Riyadh is facing an economic crisis of its own. The ambitions of Crown Prince Mohammad Bin Salman to attract foreign investments and businesses — needed to employ a growing young population — have hit a wall in the wake of his increasingly authoritarian rule. 

A steep decline in oil prices, a source of nearly two-thirds of the kingdom's budget revenue, has forced Saudi rulers to cut wages, increase fuel prices and roll back generous handouts. 

In such circumstances, it makes sense for an oil-rich country like Saudi Arabia to find ways to preserve cash. Its relations with Pakistan, however, have been bumpy in recent months, fuelling concerns that the two prominent Muslim countries are not on the same page. 

Last week, Pakistan Foreign Minister, Shah Mehmood Qureshi, uttered an unusually blunt remark during a TV talk show, warning Riyadh to alter its stance on disputed Kashmir territory. 

Pakistan has for months tried to call a meeting of Muslim diplomats under the aegis of Organisation of Islamic Conference (OIC). Saudi Arabia has stonewalled its request. 

“The foreign minister should have been careful. Such diplomacy is not done through the media,” Shahid Khaqan Abbasi, Pakistan’s former Prime Minister, who also headed the Ministry of Petroleum at one time, told TRT World

“We have a 73-year-long relationship with Saudi Arabia with deep political and economic ties. We should be considerate about their own problems.” 
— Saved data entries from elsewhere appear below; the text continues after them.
-- ==== Sys2Proof/Machine/HighwayOps.lean ====
section
/-! DEFINITION. The Highway Interface (spec 01): frames and slots, the frame start and the steps it makes due, and
highway loss. -/

namespace Sys2Proof.Machine

/-! ### States of the Highway Interface -/

/-- Slots are served: LOCKED or HOLDOVER (01 R4, Table 10). -/
def Highway.running (h : Highway) : Bool := h.sync == .locked || h.sync == .holdover

/-- A Follower that runs frames. -/
def Highway.followerRuns (h : Highway) : Bool := h.role == .follower && h.running

/-- A Master that runs frames. -/
def Highway.masterRuns (h : Highway) : Bool := h.role == .master && h.sync == .locked

/-- The slots of the frame that were begun are over, so that a new frame can begin: the frame start was given and
no word of the part is on the line. -/
def Highway.betweenSlots (h : Highway) : Bool :=
  match h.position with
  | .served _ => h.line.isNone
  | .header => false
  | .none => false

/-- Slot `n` can begin now: slots are served, the frame start was given, no earlier slot is still in progress, and
`n` is a later slot of the frame (01 R4; log entry 7). -/
def State.slotReady (s : State) (n : Slot) : Bool :=
  match s.hwi.position with
  | .served last => s.hwi.running && s.hwi.line.isNone && decide (last < n.val) && decide (n.val < s.slots)
  | .header => false
  | .none => false

/-- Slot `n` is begun. -/
def State.enterSlot (s : State) (n : Slot) : State :=
  { s with hwi := { s.hwi with position := .served n.val } }

/-- Slot `n` is begun and the part drives a word in it (01 R4). -/
def State.drive (s : State) (n : Slot) (bits : SlotBits) (owner : LineOwner) : State :=
  { s with hwi := { s.hwi with position := .served n.val, line := some { bits := bits, owner := owner } } }

/-- The slot in progress ends and its word is reported (01 R5): a clash advances Clashes and raises LineError. -/
def State.endLine (s : State) (clash : Bool) : State :=
  let released := { s with hwi := { s.hwi with line := none } }
  if clash then released.lineFault .clashes else released

/-- A frame begins (01 R7, R8): the frame number advances by one and slot 0 is in progress. -/
def State.beginFrame (s : State) : State :=
  { s with hwi := { s.hwi with frame := s.hwi.frame + 1, position := .header,
                               frameBit := s.hwi.frameBit + 20 * s.slots } }

/-! ### HSYNC pulses (01 R1) -/

/-- HSYNC found asserted at bit clock `k` is a pulse: at the bit clock before, it was found not asserted. -/
def Highway.pulseAt (h : Highway) (k : Nat) : Bool :=
  match h.hsyncBit with
  | some last => decide (last + 1 < k)
  | none => true

/-- HSYNC found asserted at bit clock `k` is still held from the bit clock before, which is no further pulse. -/
def Highway.heldAt (h : Highway) (k : Nat) : Bool :=
  match h.hsyncBit with
  | some last => decide (k = last + 1)
  | none => false

/-- HSYNC was found asserted at bit clock `k`. -/
def State.noteHsync (s : State) (k : Nat) : State := { s with hwi := { s.hwi with hsyncBit := some k } }

/-- The bit clock of bit 0 of the next frame, where the next pulse is expected (01 R13). -/
def Highway.expectedBit (h : Highway) : Nat := h.frameBit + 20 * slotsOfCode h.lengthCode

/-- A Follower's frame begins with the pulse at the expected bit (01 R13, R14). -/
def State.beginFrameOnPulse (s : State) : State := (s.noteHsync s.hwi.expectedBit).beginFrame

/-! ### Slot 0 -/

/-- Slot 0 can end now, for a Follower: a pulse, a miss or a count has begun the frame, or, in LOCKED, the frame begins
with the header-slot command itself, which then stands for the pulse at the expected bit as well (log entry 11). In
HOLDOVER a frame begins with a pulse or not at all (01 R14). -/
def Highway.followerHeaderReady (h : Highway) : Bool :=
  h.followerRuns &&
    (h.position == .header || (h.sync == .locked && h.betweenSlots && h.pulseAt h.expectedBit))

/-- The Follower's frame whose slot 0 ends now: one that has begun, or else one that begins on its pulse with the
header-slot command itself (log entry 11). -/
def State.inFollowerFrame (s : State) : State :=
  if s.hwi.position = .header then s else s.beginFrameOnPulse

/-- The Master's frame whose slot 0 ends now: one that has begun, or else one that begins with the header-slot command
itself (log entry 11). -/
def State.inMasterFrame (s : State) : State := if s.hwi.position = .header then s else s.beginFrame

/-! ### Frame start (01 R9) -/

/-- The frame start: the settled frame number is handed to the Slot Map for the test of the pending switch, and every
frame-counted timer counts one processed frame. With no switch pending there is no test to make (02 R29). The steps
this makes due are commands of their own (log entry 8). -/
def State.frameStart (s : State) : State :=
  { s with
    hwi := { s.hwi with position := .served 0 }
    map := { s.map with dueFrame := if s.map.target.isSome then some s.hwi.frame else none }
    lnk := s.lnk.countFrame }.mapChans Channel.countFrame

/-- The steps that are due and were not sent as commands are taken, in this order: the map test, answer-timer
expiries, probe-timer expiries, the refresh expiry, drain completions; channels in rising order (log entry 8). -/
def State.takeDue (s : State) : State :=
  let tested := s.mapTest
  let answered := (List.finRange 16).foldl State.takeAnswerExpiry tested
  let probed := (List.finRange 16).foldl State.takeProbeExpiry answered
  (List.finRange 16).foldl State.takeDrain probed.takeRefresh

/-- Nothing is due. -/
def State.quiet (s : State) : Bool :=
  s.map.dueFrame.isNone && !s.lnk.refreshDue &&
    (List.finRange 16).all (fun c =>
      !(s.chan c).answerDue && !(s.chan c).probeDue s.lnk.probeDelay && !s.drainDue c)

/-! ### Highway loss (01 R16) -/

/-- The loss on one channel: the Transmit Engine and the Receive Engine act, and the marks stay as after a clash
(01 R16, 04 R67). -/
def Channel.loseHighway (ch : Channel) : Channel :=
  let cut := ch.cutTx.rxLoss
  { cut with wordMark := cut.wordMark.unchosen, msgMark := cut.msgMark.unchosen }

/-- A highway loss with the sync state it leads to and the pulse recorded for acquisition: the slot in progress is
abandoned, and the loss is handed to the engines and the Link Controller (01 R16). -/
def State.loseHighway (s : State) (dest : Sync) (pulse : Option Nat) : State :=
  { s with
    hwi := { s.hwi with sync := dest, position := .none, lastPulse := pulse, candidate := false, line := none }
    lnk := { s.lnk with queue := s.lnk.queue.map CtlEntry.unchosen } }.mapChans
      Channel.loseHighway

end Sys2Proof.Machine
end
Relations have largely endured despite recent hiccups such as when Prime Minister Khan had to cancel his participation in the Kuala Lumpur summit late last year under Saudi pressure. That meeting, attended by Turkish President Recep Tayyip Erdogan, and Iranian President Hassan Rouhani, was seen by Riyadh as a challenge to the OIC, which is headquartered in Jeddah. 

Some industry people say that Pakistan is no longer too reliant on the oil credit. 

AP

Investments in India have pushed the Saudi leadership closer to New Delhi in recent years.

“Look, this credit is not free. You pay interest on it. Oil refineries in Pakistan have long-term supply agreements with other countries or buy crude oil in the open market,” says Irfan Qureshi, the former CEO of PSO, the country's largest fuel retailer. 

“Its discontinuation won’t have any big impact on us.”

In the last financial year, Pakistan spent $13.9 billion on importing petroleum products, with $4.9 billion going towards the purchase of crude oil — this according to the State Bank of Pakistan. 

Islamabad used just $769 million, or 24 percent, of the $3.2 billion Saudi credit last year, mainly because of a drop in price of oil.  

The low usage of Saudi credit, however, does not imply that Pakistan’s finances have improved. It has foreign currency reserves of around $11 billion and has to pay more than $9 billion in international loans in next 12 months. 

Recently, Islamabad repaid Saudi Arabia’s $1 billion cash loan - months ahead of its due date. It did this by taking another loan from China, a country that has already given billions of dollars to Islamabad in order to build power plants and highways, raising concern about Pakistan getting stuck in a debt trap. 

“How far do you think China will go? There’s a limit to everything,” says Rana.